The entries below contain a line with "withRegs [(0x0908, 0x80FF0000)]" and a line with "def spiDev (code". Quote exactly those two lines and all lines between them.

** Opening Raw data block **

-- ==== Sys2Proof/Tests/Slice0.lean ====
section
/-! SUPPORT. Tests/Slice0.lean: the model's own tests. First small states; then the terms WellFormed refuses; then worked
examples of the spec, each with its file; then, for every statement of Certificates/Slice0/Obligations.lean with hypotheses,
a state and operands that meet them, clause by clause. -/

-- One declaration at a time: the package as one text would else hold too many threads at once.
set_option Elab.async false

namespace Sys2Proof.Tests

open Sys2Proof Sys2Proof.Machine

/-! ### Small states -/

/-- A device in IDLE out of reset, with every register at its reset value. -/
def idle : State :=
  { State.reset with cyc := 7, dev := { State.reset.dev with st := .idle, rst := false, pllUp := true, fresh := false, alive := .low, frame := 8 } }

/-- The same in ACTIVE, LOCKED, SAFE, and in BOOT before its end. -/
def active : State := { idle with dev := { idle.dev with st := .active } }
def lockedDev : State := { idle with dev := { idle.dev with st := .locked }, fc := { idle.fc with safe := true, locked := true } }
def safeDev : State := { idle with dev := { idle.dev with st := .safe }, fc := { idle.fc with safe := true } }
def booting : State := { idle with dev := { idle.dev with st := .boot } }

/-- A state with registers written. -/
def withRegs (l : List (Nat × Word)) (s : State) : State := l.foldl (fun s x => s.setReg x.1 x.2) s

/-- The state after a command. -/
def outOf (c : Instr) (s : State) : State :=
  match exec c s with
  | .next t => t
  | _ => s

/-- Phase 5 enabled on rail 3, everything in OFF. -/
def ready : State := withRegs [(0x2508, 3), (0x2518, 1)] active

/-- Rail 3 in a state, its phase ACTIVE with a generator that counts. -/
def inState (x : RailState) : State :=
  (ready.modRail 3 fun y => { y with st := x, lead := some 5 }).modPh 5 fun y => { y with pst := .active, gen := { y.gen with going := true } }

/-- Rail 3, phase 5 changed. -/
def onRail (f : Rail → Rail) : State := ready.modRail 3 f
def onPhase (f : Phase → Phase) : State := ready.modPh 5 f

/-- The state at a later frame. -/
def atFrame (n : Nat) (s : State) : State := { s with dev := { s.dev with frame := n } }

/-- A device of a pair. -/
def twinDev (d : DevState) (p : TwinPst) (f : Twin → Twin) : State :=
  withRegs [(0x0908, 0x80FF0000)] { idle with dev := { idle.dev with st := d }, twin := f { idle.twin with pst := p } }
def pairedDev : State := twinDev .active .primary fun t => { t with hbPrev := some 0, diffRun := 1, sameRun := 1, digAge := 1000 }

/-- A deskmate frame of a SOLO device in ACTIVE with every rail in OFF. -/
def frame0 : LinkFrame :=
  ⟨false, 0, 0, false, 3, 0, 0, [0, 0, 0, 0], false, false, 2, false, false, 0, 0, List.replicate 16 0, 0, [], .nothing⟩

/-- A gang follower whose slot 0 is rail 3 in REGULATE. -/
def gangFollower : State := withRegs [(0x7108, 0xC0000004), (0x7109, 0x83000000)] (inState .regulate)

/-- A device whose stage bus is enabled. -/
def sbDev (f : Sb → Sb) : State := withRegs [(0x0808, 0xA3030000)] { idle with sb := f idle.sb }

/-- HOSTB's port in a write frame whose earlier words left a code; the two-wire port in a writing transfer. -/
def spiDev (code : Nat) : State :=
  { idle with ports := { idle.ports with spi := [Spi.init, { Spi.init with sel := true, serve := true, hdr := [0x02, 0x25, 0x1B], code := code }] } }
def hpcDev (f : Hpc → Hpc) : State :=
  { idle with ports := { idle.ports with hpc := f { Hpc.init with busy := true, serve := true, ptr := 0x09, bytes := [0x20, 0x09] } } }

/-- RAIL3 with 24 phases, PH0 to PH23. -/
def crowded : State := withRegs ((List.range 24).map fun q => ((0x20 + q) * 256 + 8, 3)) idle

/-- Rail 3 in a state and changed, an update of a context waiting. -/
def serving (c : Nat) (x : RailState) (f : Rail → Rail) : State :=
  { (inState x).modRail 3 f with eng := { idle.eng with queue := [⟨c, 0⟩] } }

/-- Phase 5 with both dead times adapted. -/
def adapted : State :=
  (withRegs [(0x2521, 0xC0000000), (0x251F, 0x00640064), (0x2520, 0x3FFF3FFF)] (atFrame 10 (inState .regulate))).modGen 5 fun g =>
    { g with adH := true, adL := true, dth := 640, dtl := 640, dthNow := 640, dtlNow := 640, dtMin := 0x00640064, dtMax := 0x3FFF3FFF, dtCfg := 0xC0000000
             hpin := .pulse (some 640) (some 128000), lpin := .pulse (some 128640) none, whole := true }

/-- A device in step 1 of BOOT. -/
def stepOne : State :=
  { State.reset with dev := { State.reset.dev with rst := false, clkStop := true, step1 := some ⟨false, false, false⟩ } }

/-- Every counter has an unflagged wrap. -/
def wrapped : State := { idle with perf := { idle.perf with wrapped := List.replicate 32 true } }
theorem begin_wrapped (s : State) (h : s.pg Pg.PERF Reg.PERF_RUN = 0) (q : s.eng.queue.isEmpty = true) :
    s.begin.perf.wrapped = s.perf.wrapped := by
  show (State.passed s none (State.gap s none none false)).wrapped = _
  unfold State.passed
  simp only [h, q, if_true]
  split <;> rfl
/-! ### WellFormed refuses an ill-formed term of each check -/

theorem wf_frame_tick : (Instr.frameTick [] [] .low [] false).wf = false := by decide
theorem wf_conversion_start : (Instr.controlConversionStart 0 65536).wf = false := by decide
theorem wf_offset_measurement : (Instr.offsetMeasurement 0 [0]).wf = false := by decide
theorem wf_grid_edge : (Instr.gridzcEdge 0 400).wf = false := by decide
theorem wf_pulse_period : (Instr.sppPeriodMeasured 0 1 [(false, 0)]).wf = false := by decide
theorem wf_trip_wave : (Instr.tripAccept 8 (.pin [])).wf = false ∧ (Instr.tripAccept 7 (.comp 0 [])).wf = false ∧
    (Instr.tripAccept 8 (.comp 1 [])).wf = false := by decide
theorem wf_short_check : (Instr.shortCheckResult 0 [[]]).wf = false := by decide
theorem wf_boundary_scan : (Instr.boundaryScan (.scan [])).wf = false := by decide
theorem wf_link_frame : (Instr.deskmateFrameReceive { frame0 with dutyd := [] } true true 0).wf = false ∧
    (Instr.deskmateFrameReceive { frame0 with rstate := [] } true true 0).wf = false ∧
    (Instr.deskmateFrameReceive { frame0 with wr := List.replicate 5 (0, 0) } true true 0).wf = false ∧
    (Instr.deskmateFrameReceive { frame0 with corr := .stage 0 [] } true true 0).wf = false ∧
    (Instr.deskmateFrameReceive { frame0 with corr := .rtab [] } true true 0).wf = false := by decide
theorem wf_gang_frame : (Instr.gangFrameReceive ⟨false, 0, []⟩ true 0).wf = false := by decide
theorem wf_spi_header : (Instr.spiFrameBegin 0 false [0, 0, 0, 0]).wf = false := by decide
theorem wf_spi_bits : (Instr.spiFrameEnd 0 32).wf = false := by decide
theorem wf_two_wire_end : (Instr.hpcTransferEnd 4 false).wf = false ∧ (Instr.hpcSclTimeout 4).wf = false := by decide
theorem wf_accepts : (Instr.deskmateFrameReceive frame0 true true 0).wf = true ∧ (Instr.devGo 0).wf = true := by decide

/-! ### Worked examples of the spec -/

/-- Register `o` of rail `r`, of phase `p`. -/
def rg (r o : Nat) : Nat := (0x10 + r) * 256 + o
def pg_ (p o : Nat) : Nat := (0x20 + p) * 256 + o

/-- RAIL5 of the reference design with PH24 to PH29 at 100 kHz (R8 to R42). -/
def rail5 : State :=
  withRegs ([24, 25, 26, 27, 28, 29].flatMap (fun p => [(pg_ p 8, (5 : Word)), (pg_ p 9, 5000), (pg_ p 0x0A, 0x51EBBB),
    (pg_ p 0x18, 0x04000001), (pg_ p 0x1C, 0x06000400)]) ++ [(rg 5 6, 4), (rg 5 8, 0x3F04), (rg 5 0x0C, 0x400001),
    (rg 5 0x0D, 30000), (rg 5 0x10, 0x010F0F80)]) active

/-- The same in REGULATE at 1.0 pu. -/
def rail5On : State :=
  [24, 25, 26, 27, 28, 29].foldl (fun s p => s.modPh p fun y => { y with pst := .active, gen := { y.gen with going := true } })
    (atFrame 20 rail5 |>.modRail 5 fun x => { x with st := .regulate, lead := some 24, vdac := 0xA000, ref := 0x4000 * 65536, target := 0x4000 })

/-- Codes of R47's table. -/
theorem test_bf24_values : bf 0x400001 = 1 ∧ bf 0x600000 = 3 / 4 ∧ bf 0x800000 = -1 ∧ bf 0x00003F = 0 := by decide +kernel
theorem test_bf24_codes : [toBF (8 / 10), toBF (5 / 100), toBF (2 / 100), toBF (-1), toBF (-5000001 / 10000000)] =
    [0x666680, 0x6666BC, 0x51EBBB, 0x800000, 0x80003F] := by decide +kernel

/-- The renormalised block of file 02. -/
theorem test_renormalise : renorm [⟨44040192, 3⟩, ⟨-10485761, 3⟩] = ⟨4, [22020096, -5242881, 0, 0, 0, 0, 0, 0]⟩ := by decide +kernel

/-- File 03: the time HOSTB reads, and CLK_STS and CLK_LASTLOSS after the clock loss. -/
def timed (n : Nat) : State := withRegs [(0x0106, 4)] { active with dev := { active.dev with frame := n } }
theorem test_read_time : readReg (timed 97235663936) 1 0x010A = 0xA3B27C40 ∧ readReg (timed 97235663936) 1 0x010C = 0x17BD3 ∧
    readReg (outOf (.clkFrameLoRead 1) (timed 97235663936)) 1 0x010B = 0x16 := by decide
theorem test_clock_loss_and_return : readReg (outOf .pllRelock (outOf .referenceLoss (timed 97235664336))) 0 0x0108 = 0x89 ∧
    readReg (outOf .pllRelock (outOf .referenceLoss (timed 97235664336))) 0 0x010D = 0xA3B27DD0 := by decide

/-- File 04: VLOOP of sixteen conversions at code +46, PH24's sample target, and its current. -/
theorem test_window_code_511_is_outside : ((outOf (.windowConversion 5 511) rail5On).rail 5).oow = true ∧
    ((outOf (.windowConversion 5 510) rail5On).rail 5).oow = false := by decide +kernel
theorem test_voltage_measurement :
    ((outOf (.voltageMeasurementEnd 5) (rail5On.modRail 5 fun x =>
      { x with win := List.replicate 16 ⟨false, winVolts 0xA000 46, 0⟩ })).rail 5).vloop = 0x402F := by decide +kernel
theorem test_sample_target :
    sampleTargetOf { Phase.init with smode := 1, gen := { Gen.init with curCmp := 182864 } } = some 3428 := by decide
theorem test_phase_current :
    ((outOf (.controlConversionEnd 24 1472) (rail5On.modPh 24 fun x => { x with iofs := -3, converting := true })).ph 24).isamp
      = 0x5C30 := by decide +kernel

** Closing Raw data block **

▶ _Task output_
  withRegs [(0x0908, 0x80FF0000)] { idle with dev := { idle.dev with st := d }, twin := f { idle.twin with pst := p } }
def pairedDev : State := twinDev .active .primary fun t => { t with hbPrev := some 0, diffRun := 1, sameRun := 1, digAge := 1000 }

/-- A deskmate frame of a SOLO device in ACTIVE with every rail in OFF. -/
def frame0 : LinkFrame :=
  ⟨false, 0, 0, false, 3, 0, 0, [0, 0, 0, 0], false, false, 2, false, false, 0, 0, List.replicate 16 0, 0, [], .nothing⟩

/-- A gang follower whose slot 0 is rail 3 in REGULATE. -/
def gangFollower : State := withRegs [(0x7108, 0xC0000004), (0x7109, 0x83000000)] (inState .regulate)

/-- A device whose stage bus is enabled. -/
def sbDev (f : Sb → Sb) : State := withRegs [(0x0808, 0xA3030000)] { idle with sb := f idle.sb }

/-- HOSTB's port in a write frame whose earlier words left a code; the two-wire port in a writing transfer. -/
def spiDev (code : Nat) : State :=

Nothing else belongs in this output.